Motivation

The "developer platform" at a given tech organization today is more often than not a host of disparate solutions which have been adopted and then bound together by little more than half a dozen third-party CLIs, a few shell scripts and the moniker of "platform".

Even when an organization adopts a "Platform-as-a-Service" (PaaS), there are still many systems which remain integral to the "platform" which reside outside of the PaaS.

There are some tech organizations which get much closer to a what might be considered a true developer platform by authoring bespoke services and tooling which enable their developers to operate across the various underlying integrations more seamlessly. The rise of developer platform teams found at many organizations is a testament to the effectiveness of this approach.

But what happens when an organization finds itself with too many in-house tools? The tooling itself begins to face the same problem it originally sought to remedy—it needs something to bind it all together. The tooling, in order to fulfill it's intended purpose, needs to be able to present itself as singular interface to it's users.

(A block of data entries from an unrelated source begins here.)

/-! ## Records -/

theorem acts_setHealth {z s a1 a2 a3 a4} (h : Acts z s) : Acts z (State.setHealth s a1 a2 a3 a4) := by
  unfold State.setHealth
  exact acts_mk h
theorem acts_pushRec {z s a1} (h : Acts z s) : Acts z (pushRec s a1) := by
  unfold pushRec
  extract_lets +onlyGivenNames u0
  clear_value u0
  extract_lets +onlyGivenNames u1
  have h2 : Acts z u1 := acts_mk h
  clear_value u1
  exact acts_ite (acts_mk h2) (acts_setEvent (acts_integCount h2))
theorem acts_countFinding {z s a1} (h : Acts z s) : Acts z (countFinding s a1) := by
  unfold countFinding
  exact acts_ite (acts_integCount h) (acts_ite (acts_integCount h) (acts_ite (acts_integCount h) h))
theorem acts_queueRec {z s a1} (h : Acts z s) : Acts z (queueRec s a1) := by
  unfold queueRec
  refine acts_ite ?_ (acts_pushRec h)
  extract_lets +onlyGivenNames u0 u1 u2
  clear_value u0 u1 u2
  exact acts_ite (acts_pushRec (acts_mk h)) (acts_mk h)
theorem acts_fileRec {z s a1} (h : Acts z s) : Acts z (fileRec s a1) := by
  unfold fileRec
  exact acts_queueRec (acts_countFinding h)
theorem acts_fileLaneLink {z s a1 a2 a3 a4} (h : Acts z s) : Acts z (fileLaneLink s a1 a2 a3 a4) := by
  unfold fileLaneLink
  exact acts_fileRec h

/-! ## Policing -/

theorem acts_setPortState {z s a1 a2 a3} (h : Acts z s) : Acts z (State.setPortState s a1 a2 a3) := by
  unfold State.setPortState
  exact acts_setF h _ _ _
theorem acts_csLost {z s a1 a2} (h : Acts z s) : Acts z (csLost s a1 a2) := by
  unfold csLost
  exact acts_setEvent (acts_ite (acts_tmCount (acts_count h _)) (acts_count h _))
theorem acts_csCapture {z s a1 a2 a3} (h : Acts z s) : Acts z (csCapture s a1 a2 a3) := by
  unfold csCapture
  extract_lets +onlyGivenNames u0
  clear_value u0
  extract_lets +onlyGivenNames u1
  have h2 : Acts z u1 := acts_mk h
  clear_value u1
  exact acts_ite (acts_updDie h2 _ _) (acts_csLost h2)
theorem acts_mirrorRx {z s a1 a2 a3 a4 a5} (h : Acts z s) : Acts z (mirrorRx s a1 a2 a3 a4 a5) := by
  unfold mirrorRx
  extract_lets +onlyGivenNames u0
  clear_value u0
  refine acts_ite ?_ h
  extract_lets +onlyGivenNames u1
  clear_value u1
  exact acts_ite (acts_updPort h _ _ _) (acts_csCapture (acts_tmCount (acts_updPort h _ _ _)))
theorem acts_mirrorTx {z s a1 a2 a3 a4 a5 a6} (h : Acts z s) : Acts z (mirrorTx s a1 a2 a3 a4 a5 a6) := by
  unfold mirrorTx
  extract_lets +onlyGivenNames u0
  clear_value u0
  refine acts_ite ?_ h
  extract_lets +onlyGivenNames u1
  clear_value u1
  exact acts_ite (acts_updPort h _ _ _) (acts_csCapture (acts_tmCount (acts_updPort h _ _ _)))
theorem acts_mirrorDrop {z s a1 a2 a3 a4 a5 a6 a7 a8} (h : Acts z s) :
    Acts z (mirrorDrop s a1 a2 a3 a4 a5 a6 a7 a8) := by
  unfold mirrorDrop
  extract_lets +onlyGivenNames u0
  clear_value u0
  refine acts_ite ?_ h
  extract_lets +onlyGivenNames u1
  clear_value u1
  refine acts_ite (acts_updPort h _ _ _) ?_
  extract_lets +onlyGivenNames u2
  clear_value u2
  exact acts_csCapture (acts_tmCount (acts_updPort h _ _ _))
theorem acts_mirrorCopy {z s a1 a2} (h : Acts z s) : Acts z (mirrorCopy s a1 a2) := by
  unfold mirrorCopy
  extract_lets +onlyGivenNames u0
  clear_value u0
  refine acts_ite ?_ h
  extract_lets +onlyGivenNames u1
  clear_value u1
  exact acts_ite (acts_updDie h _ _) (acts_csCapture (acts_updDie h _ _))
theorem acts_dropCore {z s a1 a2 a3 a4} (h : Acts z s) : Acts z (dropCore s a1 a2 a3 a4) := by
  unfold dropCore
  exact acts_mirrorDrop (acts_coreCount h)
theorem acts_dropLookup {z s a1 a2 a3 a4} (h : Acts z s) : Acts z (dropLookup s a1 a2 a3 a4) := by
  unfold dropLookup
  exact acts_mirrorDrop (acts_lookupCount h)
theorem acts_dropTm {z s a1 a2} (h : Acts z s) : Acts z (dropTm s a1 a2) := by
  unfold dropTm
  exact acts_mirrorDrop (acts_tmCount h)
theorem acts_dropYfp {z s a1 a2 a3 a4 a5} (h : Acts z s) : Acts z (dropYfp s a1 a2 a3 a4 a5) := by
  unfold dropYfp
  exact acts_mirrorDrop (acts_yfpCount h)
theorem acts_dropYfpRec {z s a1 a2} (h : Acts z s) : Acts z (dropYfpRec s a1 a2) := by
  unfold dropYfpRec
  exact acts_mirrorDrop (acts_yfpCount h)
theorem acts_setBucket {z s a1 a2 a3} (h : Acts z s) : Acts z (State.setBucket s a1 a2 a3) := by
  unfold State.setBucket
  exact acts_updDie h _ _
theorem acts_police {z s a1 a2 a3} (h : Acts z s) : Acts z (police s a1 a2 a3).2 := by
  unfold police
  extract_lets +onlyGivenNames u0
  clear_value u0
  split
  · split
    · exact acts_pair (acts_tmCount (acts_count (acts_setBucket h) _))
  · exact h

/-! ## TableRead -/

theorem acts_State_putEntry {z s a1 a2 a3} (h : Acts z s) : Acts z (State.putEntry s a1 a2 a3) := by
  unfold State.putEntry
  exact acts_mk h
theorem acts_putSlotReg {z s a1 a2 a3} (h : Acts z s) : Acts z (State.putSlotReg s a1 a2 a3) := by
  unfold State.putSlotReg
  extract_lets +onlyGivenNames u0
  clear_value u0
  exact acts_mk h
theorem acts_logParity {z s a1 a2 a3 a4} (h : Acts z s) : Acts z (logParity s a1 a2 a3 a4) := by
  unfold logParity
  extract_lets +onlyGivenNames u0 u1
  clear_value u0 u1
  exact acts_ite (acts_mk h) (acts_mk h)
theorem acts_fileParity {z s a1 a2 a3 a4 a5} (h : Acts z s) : Acts z (fileParity s a1 a2 a3 a4 a5) := by
  unfold fileParity
  exact acts_fileRec h
theorem acts_parityMiss {z s a1 a2 a3 a4} (h : Acts z s) : Acts z (parityMiss s a1 a2 a3 a4) := by
  unfold parityMiss
  exact acts_fileParity (acts_logParity (acts_lookupCount h))

/-! ## Control -/

theorem acts_queueCtl {z s a1 a2 a3} (h : Acts z s) : Acts z (queueCtl s a1 a2 a3) := by
  unfold queueCtl
  exact acts_updLane h _ _ _
theorem acts_queueAll {z s a1 a2 a3} (h : Acts z s) : Acts z (queueAll s a1 a2 a3) := by
  unfold queueAll
  exact acts_foldl h (fun x0 x1 h2 => acts_queueCtl h2)
theorem acts_queueLead {z s a1 a2 a3} (h : Acts z s) : Acts z (queueLead s a1 a2 a3) := by
  unfold queueLead
  split
  · exact acts_queueCtl h
  · exact h
theorem acts_flowUpdate {z s a1 a2} (h : Acts z s) : Acts z (flowUpdate s a1 a2) := by
  unfold flowUpdate
  refine acts_ite ?_ h
  extract_lets +onlyGivenNames u0
  clear_value u0
  exact acts_ite h (acts_queueAll (acts_setF h _ _ _))
theorem acts_lanFlowUpdate {z s a1 a2 a3} (h : Acts z s) : Acts z (lanFlowUpdate s a1 a2 a3) := by
  unfold lanFlowUpdate
  refine acts_ite h ?_
  extract_lets +onlyGivenNames u0 u1
  clear_value u0 u1
  extract_lets +onlyGivenNames u2 u3
  clear_value u2 u3
  exact acts_updLan h _ _ _
theorem acts_lanFlowAll {z s a1 a2} (h : Acts z s) : Acts z (lanFlowAll s a1 a2) := by
  unfold lanFlowAll
  exact acts_ite h (acts_foldl h (fun x0 x1 h2 => acts_lanFlowUpdate h2))
theorem acts_flowPort {z s a1 a2} (h : Acts z s) : Acts z (flowPort s a1 a2) := by
  unfold flowPort
  exact acts_lanFlowAll (acts_flowUpdate h)
theorem acts_flowPipe {z s a1 a2} (h : Acts z s) : Acts z (flowPipe s a1 a2) := by
  unfold flowPipe
  exact acts_lanFlowAll (acts_foldl h (fun x0 x1 h2 => acts_flowUpdate h2))
theorem acts_stageFlow {z s a1 a2 a3} (h : Acts z s) : Acts z (stageFlow s a1 a2 a3) := by
  unfold stageFlow
  exact acts_lanFlowUpdate (acts_flowUpdate h)
theorem acts_takeStage {z s a1 a2 a3} (h : Acts z s) : Acts z (takeStage s a1 a2 a3).2 := by
  unfold takeStage
  split
  · exact acts_pair (acts_updPort h _ _ _)
  · exact acts_pair (acts_updPort h _ _ _)
  · exact h
theorem acts_freeStage {z s a1} (h : Acts z s) : Acts z (freeStage s a1) := by
  unfold freeStage
  extract_lets +onlyGivenNames u0
  clear_value u0
  refine acts_ite h ?_
  extract_lets +onlyGivenNames u1
  have h2 : Acts z u1 := acts_updFrm h _ _
  clear_value u1
  extract_lets +onlyGivenNames u3
  have h4 : Acts z u3 := acts_updPort h2 _ _ _
  clear_value u3
  exact acts_stageFlow h4

/-! ## KnotTable -/

theorem acts_setEng {z s a1 a2} (h : Acts z s) : Acts z (State.setEng s a1 a2) := by
  unfold State.setEng
  exact acts_mk h
theorem acts_updEng {z s a1 a2} (h : Acts z s) : Acts z (State.updEng s a1 a2) := by
  unfold State.updEng
  exact acts_setEng h
theorem acts_setEngState {z s a1 a2} (h : Acts z s) : Acts z (State.setEngState s a1 a2) := by
  unfold State.setEngState
  exact acts_setF h _ _ _
theorem acts_engCount {z s a1 a2} (h : Acts z s) : Acts z (State.engCount s a1 a2) := by
  unfold State.engCount
  exact acts_count h _
theorem acts_engEvent {z s a1 a2} (h : Acts z s) : Acts z (engEvent s a1 a2) := by
  unfold engEvent
  exact acts_setEvent h
theorem acts_setKnot {z s a1 a2} (h : Acts z s) : Acts z (State.setKnot s a1 a2) := by
  unfold State.setKnot
  exact acts_mk h
theorem acts_updKnot {z s a1 a2} (h : Acts z s) : Acts z (State.updKnot s a1 a2) := by
  unfold State.updKnot
  exact acts_setKnot h
theorem acts_knotCount {z s a1 a2} (h : Acts z s) : Acts z (State.knotCount s a1 a2) := by
  unfold State.knotCount
  exact acts_count h _
theorem acts_noteMissed {z s a1 a2} (h : Acts z s) : Acts z (noteMissed s a1 a2) := by
  unfold noteMissed
  exact acts_ite (acts_updKnot h) h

This is not entirely a new problem and there are organizations who have built and maintain higher-order tools which unite all of the other tools, but until now there has not been a framework which is purpose-built for this specific endeavor.

This is the purpose which Targets seeks to fulfill.

Targets strives to provides a framework for turning your organization's entire developer toolbox into a Swiss Army knife. It makes authoring higher-order tools fun and easy by preferring declarative solutions and baking in everything you might need for the 80% use case.